What’s the worst version of yourself? The moments you’re not proud of, the ones not shared on social media. Is it when you’re bitter, angry, sad, lonely or maybe like me, butthurt?
We tend to have a version of ourselves that we present to others. And then we have the other side. The parts of ourselves that we have shame or embarrassment around, because they are not as attractive for others, based on our conclusions from life so far.
The trick to emotional intimacy is, like for all other things, practice.
Why would we want to practice it? To accept that all emotions are good signals for us – they don’t need to be sorted into a list of good and bad emotions. And they don’t need to be shared with others as we practice. Learning the piano, we do have a go ourselves and the piano for a bit, before we take it to the concert hall, right?
As we get more aware of all of our emotions and allow them to show, they don’t scare us anymore – whether coming from ourselves or others.
Let’s get clear: getting intimate with our emotions is not about wallowing in them, creating dramas around them or suddenly bucketing them over others. It’s about putting on our explorer’s hat and with deep, innate curiosity, having a look at them, feeling them, getting to know them. As if you were practising scales on the piano.
That’s the way forward. Instead of our usual way (all of us!) of hiding the emotions, pushing them away, pretending they’re not there, or being so afraid of them that we have stopped having them all together. Imagine learning to play the piano, but only allowing yourself to use three of the white keys? We would miss out on a lot.

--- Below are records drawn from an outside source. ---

-- ==== Sys2Proof/Certificates/Slice0/Obligations.lean ====
section
/-! DEFINITION. The statements about the machine, from the rules of the spec. -/

open Sys2Proof Sys2Proof.Machine

/-! ### Encoding and decoding (R61 to R64, R73 to R79) -/

/-- R62, R74 to R79: words laid out from the rules' encoding tables, at least one for each of the ten formats. -/
def Obligations.DecodesWords : Prop :=
  decode 0x80000000 = .nop true ∧
  decode (BitVec.ofNat 32 (2 ^ 31 + 0x01 * 2 ^ 23 + 3 * 2 ^ 17 + 4 * 2 ^ 11 + 5 * 2 ^ 5)) = .add true 3 4 5 ∧
  decode (BitVec.ofNat 32 (0x17 * 2 ^ 23 + 9 * 2 ^ 17 + 2 * 2 ^ 11 + 0x7FF)) = .addi false 9 2 0x7FF ∧
  decode (BitVec.ofNat 32 (0x22 * 2 ^ 23 + 63 * 2 ^ 17 + 0x1FFFF)) = .li false 63 0x1FFFF ∧
  decode (BitVec.ofNat 32 (0x44 * 2 ^ 23 + 7 * 2 ^ 17 + 5 * 2 ^ 13 + 6 * 2 ^ 7 + 0x7F)) = .ldw false 7 5 6 0x7F ∧
  decode (BitVec.ofNat 32 (0x48 * 2 ^ 23 + 33 * 2 ^ 17 + 1 * 2 ^ 13 + 2 * 2 ^ 7 + 2 * 2 ^ 4 + 3)) = .vld false 33 1 2 2 3 ∧
  decode (BitVec.ofNat 32 (0x80 * 2 ^ 23 + 1 * 2 ^ 17 + 2 * 2 ^ 11 + 3 * 2 ^ 5 + 4 * 2 ^ 2 + 1)) = .vaddI false 1 2 3 4 1 ∧
  decode (BitVec.ofNat 32 (2 ^ 31 + 0x60 * 2 ^ 23 + 0x1FFFE)) = .br true 0x1FFFE ∧
  decode (BitVec.ofNat 32 (0xC2 * 2 ^ 23 + 1 * 2 ^ 17 + 2 * 2 ^ 11 + 3 * 2 ^ 6 + 4)) = .wld false 1 2 3 4 ∧
  decode (BitVec.ofNat 32 (0x52 * 2 ^ 23 + 8 * 2 ^ 17 + 6 * 2 ^ 13 + 10 * 2 ^ 7 + 12 * 2)) = .amoadd false 8 6 10 12 ∧
  decode (BitVec.ofNat 32 (2 ^ 31 + 0x6E * 2 ^ 23 + 0x2A)) = .trap true 0x2A ∧
  decode (BitVec.ofNat 32 (0x3F * 2 ^ 23)) = .reservedEncoding (BitVec.ofNat 32 (0x3F * 2 ^ 23)) ∧
  decode (BitVec.ofNat 32 (0x01 * 2 ^ 23 + 1)) = .reservedEncoding (BitVec.ofNat 32 (0x01 * 2 ^ 23 + 1))

/-- Decoding an encoded syllable gives it back, with every operand at every value that its row admits. -/
def Obligations.DecodeOfEncode : Prop :=
  ∀ i : Instr, i.isSyllable = true → i.wellFormed = true → decode (encode i) = i

/-- Every word is a syllable, and encoding what it decodes to gives it back: no bit of a word is dropped. -/
def Obligations.EncodeOfDecode : Prop := ∀ w : Word, (decode w).isSyllable = true ∧ encode (decode w) = w

/-! ### Bundles, results and steps (R61, R65 to R72, R80 to R83, R434) -/

/-- R61: a step with a bundle open runs the syllable at the bundle's next address, in the I-store of a cell or, by the model's
choice (log entry 11), in the SRAM of a Spire core. A step with no bundle open runs the next step of the agenda, or, of an
agenda that is done, opens the bundle that has been chosen. -/
def Obligations.StepRunsDecoded : Prop :=
  (∀ (s : State) (b : Bundle) (i : Instr), s.cur = some b → (s.cell b.m b.u).flips = [] →
    decode (memWord (s.cell b.m b.u).mem
      ((if (s.cell b.m b.u).spire then 0 else 0x600000) + 4 * (b.pc.toNat + b.syls.length))) = i → step s = exec i s) ∧
  (∀ (s t : State) (i : Instr) (f : Focus) (r : List (Instr × Focus)), s.cur = none → s.mods ≠ [] → s.todo = (i, f) :: r →
    exec i { s with todo := r, focus := f } = .next t → step s = .next t) ∧
  (∀ (s : State) (n : Nat) (b : Bundle), s.cur = none → s.mods ≠ [] → s.todo = [] → s.phase = .open' n b →
    step s = .next { s with phase := .issue n, cur := some b })

/-- A chain that holds a module never stops: every step gives a next state. -/
def Obligations.StepAlwaysAnswers : Prop := ∀ s : State, s.mods ≠ [] → ∃ t, step s = .next t

/-- Every step keeps every memory, of cells, of Spire cores and of hosts, in its canonical form. -/
def Obligations.StepKeepsMemoryCanonical : Prop :=
  ∀ s t : State, s.Canonical → step s = .next t → t.Canonical

/-- The memories are in their canonical form after reset. -/
def Obligations.ResetCanonical : Prop := State.reset.Canonical

/-- R33, R155, R156, R241, R360, R415: what reset leaves, where the spec gives a value: no store holds a byte, no strand runs,
the module waits for its self-test, FPC.E4M3SAT is 1, TOKEXP is 0x0020_0000, AGELIM 4096, CEIL 256, and nothing is in
flight. That an idle strand's FPC, FPF, RRB and LTOK hold their values of a record's start is the model's choice (log 7). -/
def Obligations.ResetValues : Prop :=
  let s := State.reset
  s.cycle = 0 ∧ s.cur = none ∧ s.net = [] ∧ (s.mod 0).io.boot = .reset ∧ (s.mod 0).io.pceil = 256 ∧
    (∀ u < 1024, (s.cell 0 u).mem = [] ∧ (s.cell 0 u).tokexp = 0x00200000 ∧ (s.cell 0 u).agelim = 4096 ∧
      ∀ k < 4, (s.strand 0 u k).mode = .idle ∧ (s.strand 0 u k).tl = 0 ∧ (s.strand 0 u k).fpc = 8 ∧
        (s.strand 0 u k).fpf = 0 ∧ (s.strand 0 u k).rrb = 0 ∧ (s.strand 0 u k).ltok = 0)

/-- R61, R65, R68, R80: a syllable whose E bit is 0 joins the open bundle and changes nothing else, so that every syllable of
a bundle reads what its strand held before the bundle: two syllables of one bundle that exchange two registers both read the old
values, and both results are in flight. That a step runs one syllable is the model's choice (log 55). -/
def Obligations.BundleReadsBeforeWrites : Prop :=
  (∀ (s : State) (b : Bundle) (i : Instr), i.isSyllable = true → (encode i).getLsbD 31 = false → s.cur = some b →
    b.syls.length + 1 < 8 → b.pc.toNat + b.syls.length + 1 < 32768 →
    ∃ y : Syl, exec i s = .next { s with cur := some { b with syls := b.syls ++ [y] } }) ∧
  ∀ (s : State) (m u k : Nat) (a b : BitVec 6), s.Ready m u k [a, b] [a, b] → s.ps m u k a ≠ s.ps m u k b →
    (s.strand m u k).landing.length < 31 → (s.strand m u k).pc.toNat < 32766 →
    ∃ s₁ t, exec (.ori false a b 0) s = .next s₁ ∧ exec (.ori true b a 0) s₁ = .next t ∧
      (t.strand m u k).landing = (s.strand m u k).landing ++
        [s.result m u k (.s (s.ps m u k a)) (.word (s.rs m u k b)) 1,
          s.result m u k (.s (s.ps m u k b)) (.word (s.rs m u k a)) 1] ∧
      (t.strand m u k).s = (s.strand m u k).s ∧ (t.strand m u k).pc = (s.strand m u k).pc + 2 ∧
      (t.strand m u k).beat = (s.strand m u k).beat + 1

Back to me. So, I noticed how the family mentioned me getting butthurt. The definition of butthurt is “overly or unjustifiably offended or resentful”. But more than expanding our emotional vocabulary by looking it up, it’s about exploring inwards with curiosity.
This is the exercise for you to do – with your “go-to-reactions” that are not serving you.
The 4 steps are:
- Name it (in this case: I feel butthurt!)
- Own it (ooops…. It’s not what they said or did. It’s MY feeling, my stuff coming up)
- FEEL it (give it some curious explorer’s hat time. What’s that really about, when I’m butthurt? How is my inner critic adding to the party? What is it I didn’t get in that moment that I would have liked to get? Where in the body can I feel it – how does it feel?)
- Let it be (NOT hide it or push it away – accept it)
This can be a 1-minute exploration in your mind. Or a 20-minute curious discovery. The key is, that YOU decide when and where to explore it – and you decide when to pause the exploration for now.
If you’re blank on which emotion to start looking for first, be aware over the next week of when you start defending yourself – or maybe you are more the one for an advanced counter-attack tactic? What was the emotion you felt there, right before latching out (or pulling away)? That’s the one to explore.
My keys on the piano are expanding. With my explorer’s hat on, I’ve now become familiar with butthurt (oh, hello… is it you again? Welcome!). Sadness has been allowed in, too. And the emotion I have most avoided – anger – has been really fun to practice with myself.
And this is, of course, the key: whatever emotions we don’t like or accept in others, are the emotions we don’t like or accept in ourselves. Own it.
Which led me to profoundly apologise to my husband for trying to stop and block his healthy versions of anger, which I’ve resented for the last 20 years. I now know when the time is right for feeling angry about something – and no-one else may ever know, because it’s not about that outward reaction, it’s about owning it and listening to the signal it’s sending me. Allowing ourselves to have a go using all the keys of the piano.
All emotions are OK. They make our life richer, deeper, more expressed. Truer. Ours.
So, who’s your new emotional friend going to be? Name it and start the exploration. Enjoy!!